TRY IT: Using the records below, repeat exactly the lines from the one holding "rotl28 0x8000000 1" through the one holding "1]? = some e ∧", both ends included, and no others.

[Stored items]
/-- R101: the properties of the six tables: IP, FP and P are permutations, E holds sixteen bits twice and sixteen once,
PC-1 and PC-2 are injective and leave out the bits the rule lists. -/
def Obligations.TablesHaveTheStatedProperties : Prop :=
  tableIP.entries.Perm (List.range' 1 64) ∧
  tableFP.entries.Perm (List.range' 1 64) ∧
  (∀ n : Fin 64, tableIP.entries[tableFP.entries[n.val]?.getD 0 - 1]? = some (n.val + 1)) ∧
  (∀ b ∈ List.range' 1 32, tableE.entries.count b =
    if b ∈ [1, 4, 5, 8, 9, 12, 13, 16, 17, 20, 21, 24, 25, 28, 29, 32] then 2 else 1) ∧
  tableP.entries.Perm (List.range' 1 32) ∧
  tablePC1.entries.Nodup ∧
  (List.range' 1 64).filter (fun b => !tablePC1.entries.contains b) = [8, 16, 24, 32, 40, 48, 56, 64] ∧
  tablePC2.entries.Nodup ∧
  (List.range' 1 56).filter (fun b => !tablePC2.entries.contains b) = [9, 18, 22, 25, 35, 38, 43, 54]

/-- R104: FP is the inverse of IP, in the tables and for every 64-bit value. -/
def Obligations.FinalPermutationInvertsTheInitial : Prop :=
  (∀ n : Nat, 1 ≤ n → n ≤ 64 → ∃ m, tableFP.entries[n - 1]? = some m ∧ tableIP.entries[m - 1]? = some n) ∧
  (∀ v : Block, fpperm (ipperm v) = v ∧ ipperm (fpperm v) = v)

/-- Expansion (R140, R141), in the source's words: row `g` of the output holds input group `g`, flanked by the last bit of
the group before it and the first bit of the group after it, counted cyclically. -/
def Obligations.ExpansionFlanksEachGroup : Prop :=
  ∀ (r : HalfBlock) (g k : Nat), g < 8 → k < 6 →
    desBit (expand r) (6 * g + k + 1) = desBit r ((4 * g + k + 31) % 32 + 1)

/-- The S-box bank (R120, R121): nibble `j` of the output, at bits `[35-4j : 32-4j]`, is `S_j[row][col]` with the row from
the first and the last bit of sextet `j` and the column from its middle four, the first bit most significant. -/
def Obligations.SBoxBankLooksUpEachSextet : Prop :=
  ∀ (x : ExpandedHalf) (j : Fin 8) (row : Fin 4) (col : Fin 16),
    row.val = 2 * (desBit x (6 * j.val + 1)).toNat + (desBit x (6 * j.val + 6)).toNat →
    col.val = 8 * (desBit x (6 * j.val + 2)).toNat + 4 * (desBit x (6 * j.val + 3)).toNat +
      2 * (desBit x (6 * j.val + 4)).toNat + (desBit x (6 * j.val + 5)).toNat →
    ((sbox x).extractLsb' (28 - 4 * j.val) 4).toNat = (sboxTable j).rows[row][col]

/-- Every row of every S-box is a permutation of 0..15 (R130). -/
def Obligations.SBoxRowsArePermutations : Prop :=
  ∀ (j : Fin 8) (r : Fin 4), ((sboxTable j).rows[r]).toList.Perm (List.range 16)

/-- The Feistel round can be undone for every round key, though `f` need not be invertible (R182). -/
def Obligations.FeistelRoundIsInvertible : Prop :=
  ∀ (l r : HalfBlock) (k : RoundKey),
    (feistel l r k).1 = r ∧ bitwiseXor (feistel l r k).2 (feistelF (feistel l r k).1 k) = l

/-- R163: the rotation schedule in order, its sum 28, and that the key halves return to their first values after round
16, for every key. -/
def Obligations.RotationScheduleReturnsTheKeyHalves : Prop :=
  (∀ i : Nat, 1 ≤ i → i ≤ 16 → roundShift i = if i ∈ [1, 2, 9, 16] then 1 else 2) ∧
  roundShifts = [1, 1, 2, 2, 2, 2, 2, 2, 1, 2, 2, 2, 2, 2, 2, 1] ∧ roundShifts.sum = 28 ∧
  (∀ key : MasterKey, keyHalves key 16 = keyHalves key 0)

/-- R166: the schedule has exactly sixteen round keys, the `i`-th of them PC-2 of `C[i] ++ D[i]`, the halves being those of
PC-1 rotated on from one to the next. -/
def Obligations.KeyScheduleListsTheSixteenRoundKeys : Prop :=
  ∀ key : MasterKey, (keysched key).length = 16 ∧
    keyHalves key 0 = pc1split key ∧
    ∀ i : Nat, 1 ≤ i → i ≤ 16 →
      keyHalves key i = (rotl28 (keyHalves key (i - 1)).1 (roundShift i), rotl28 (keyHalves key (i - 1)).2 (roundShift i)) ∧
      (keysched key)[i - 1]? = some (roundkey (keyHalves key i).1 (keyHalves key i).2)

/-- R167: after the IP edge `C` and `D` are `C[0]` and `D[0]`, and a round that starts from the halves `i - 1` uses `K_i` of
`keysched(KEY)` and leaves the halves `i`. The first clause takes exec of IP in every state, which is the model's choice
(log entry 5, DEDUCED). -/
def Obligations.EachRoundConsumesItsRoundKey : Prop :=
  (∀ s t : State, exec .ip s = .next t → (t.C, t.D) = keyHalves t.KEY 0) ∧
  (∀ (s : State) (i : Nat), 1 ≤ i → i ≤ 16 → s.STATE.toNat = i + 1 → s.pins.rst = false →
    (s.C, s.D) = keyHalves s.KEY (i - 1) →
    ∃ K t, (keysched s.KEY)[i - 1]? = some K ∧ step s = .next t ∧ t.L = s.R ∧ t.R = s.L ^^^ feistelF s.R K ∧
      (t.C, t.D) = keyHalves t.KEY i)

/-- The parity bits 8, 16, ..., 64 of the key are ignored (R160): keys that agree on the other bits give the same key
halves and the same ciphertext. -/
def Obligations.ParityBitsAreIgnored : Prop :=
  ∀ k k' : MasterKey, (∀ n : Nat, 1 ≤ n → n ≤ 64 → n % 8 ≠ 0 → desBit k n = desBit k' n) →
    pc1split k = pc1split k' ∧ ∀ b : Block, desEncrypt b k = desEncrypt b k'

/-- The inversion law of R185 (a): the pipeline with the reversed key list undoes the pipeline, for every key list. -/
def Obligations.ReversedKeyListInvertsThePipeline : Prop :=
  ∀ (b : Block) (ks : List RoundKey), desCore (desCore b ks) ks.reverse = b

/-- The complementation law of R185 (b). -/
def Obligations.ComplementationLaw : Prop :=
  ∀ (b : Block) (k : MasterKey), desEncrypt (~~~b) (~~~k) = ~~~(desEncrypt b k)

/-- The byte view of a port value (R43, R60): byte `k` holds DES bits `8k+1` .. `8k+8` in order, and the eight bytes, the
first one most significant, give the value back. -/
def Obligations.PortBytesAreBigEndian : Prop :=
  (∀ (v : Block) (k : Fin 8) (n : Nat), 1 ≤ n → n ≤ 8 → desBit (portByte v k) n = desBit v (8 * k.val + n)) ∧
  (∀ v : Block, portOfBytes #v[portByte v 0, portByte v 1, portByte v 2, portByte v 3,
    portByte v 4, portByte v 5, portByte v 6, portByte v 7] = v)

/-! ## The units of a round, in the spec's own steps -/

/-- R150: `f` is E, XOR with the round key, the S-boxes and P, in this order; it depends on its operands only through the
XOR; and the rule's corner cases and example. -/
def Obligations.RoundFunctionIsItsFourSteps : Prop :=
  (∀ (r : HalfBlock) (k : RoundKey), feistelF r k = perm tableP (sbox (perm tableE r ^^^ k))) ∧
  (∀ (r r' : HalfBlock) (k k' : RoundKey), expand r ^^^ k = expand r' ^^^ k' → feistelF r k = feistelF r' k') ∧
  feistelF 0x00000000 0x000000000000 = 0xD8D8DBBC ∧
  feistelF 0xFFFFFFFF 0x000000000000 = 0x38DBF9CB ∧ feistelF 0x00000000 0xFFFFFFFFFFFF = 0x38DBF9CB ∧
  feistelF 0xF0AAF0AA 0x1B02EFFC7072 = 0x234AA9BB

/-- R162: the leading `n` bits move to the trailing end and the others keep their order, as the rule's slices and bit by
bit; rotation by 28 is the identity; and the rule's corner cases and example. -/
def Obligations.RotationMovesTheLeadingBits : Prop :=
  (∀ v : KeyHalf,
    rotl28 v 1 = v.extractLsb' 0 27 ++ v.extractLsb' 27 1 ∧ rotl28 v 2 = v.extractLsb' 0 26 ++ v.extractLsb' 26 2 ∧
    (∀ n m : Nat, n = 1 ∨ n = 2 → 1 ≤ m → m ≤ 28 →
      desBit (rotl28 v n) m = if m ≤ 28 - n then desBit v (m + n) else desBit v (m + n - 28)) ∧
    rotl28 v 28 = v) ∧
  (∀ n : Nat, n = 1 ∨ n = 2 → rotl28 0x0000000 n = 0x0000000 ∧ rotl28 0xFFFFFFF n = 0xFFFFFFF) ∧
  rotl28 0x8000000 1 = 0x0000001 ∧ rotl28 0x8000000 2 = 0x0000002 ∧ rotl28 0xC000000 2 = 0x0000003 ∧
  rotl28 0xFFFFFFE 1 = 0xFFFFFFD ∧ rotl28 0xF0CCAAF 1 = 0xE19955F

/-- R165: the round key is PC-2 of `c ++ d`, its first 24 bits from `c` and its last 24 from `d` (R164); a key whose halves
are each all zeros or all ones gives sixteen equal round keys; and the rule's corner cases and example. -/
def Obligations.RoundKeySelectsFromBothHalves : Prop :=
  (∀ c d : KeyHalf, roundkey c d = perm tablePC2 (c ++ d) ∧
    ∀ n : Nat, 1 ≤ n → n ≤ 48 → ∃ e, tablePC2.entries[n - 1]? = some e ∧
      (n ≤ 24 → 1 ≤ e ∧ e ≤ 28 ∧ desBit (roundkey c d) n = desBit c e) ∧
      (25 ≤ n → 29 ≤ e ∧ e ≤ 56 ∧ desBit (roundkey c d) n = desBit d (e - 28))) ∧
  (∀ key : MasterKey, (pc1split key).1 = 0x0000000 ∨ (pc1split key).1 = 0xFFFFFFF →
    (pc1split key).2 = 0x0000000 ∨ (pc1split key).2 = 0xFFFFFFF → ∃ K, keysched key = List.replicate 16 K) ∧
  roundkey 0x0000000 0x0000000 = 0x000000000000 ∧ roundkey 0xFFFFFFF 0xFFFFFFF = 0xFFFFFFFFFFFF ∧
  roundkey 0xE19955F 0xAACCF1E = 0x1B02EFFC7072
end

ANSWER TO THIS PROBLEM:
  rotl28 0x8000000 1 = 0x0000001 ∧ rotl28 0x8000000 2 = 0x0000002 ∧ rotl28 0xC000000 2 = 0x0000003 ∧
  rotl28 0xFFFFFFE 1 = 0xFFFFFFD ∧ rotl28 0xF0CCAAF 1 = 0xE19955F

/-- R165: the round key is PC-2 of `c ++ d`, its first 24 bits from `c` and its last 24 from `d` (R164); a key whose halves
are each all zeros or all ones gives sixteen equal round keys; and the rule's corner cases and example. -/
def Obligations.RoundKeySelectsFromBothHalves : Prop :=
  (∀ c d : KeyHalf, roundkey c d = perm tablePC2 (c ++ d) ∧
    ∀ n : Nat, 1 ≤ n → n ≤ 48 → ∃ e, tablePC2.entries[n - 1]? = some e ∧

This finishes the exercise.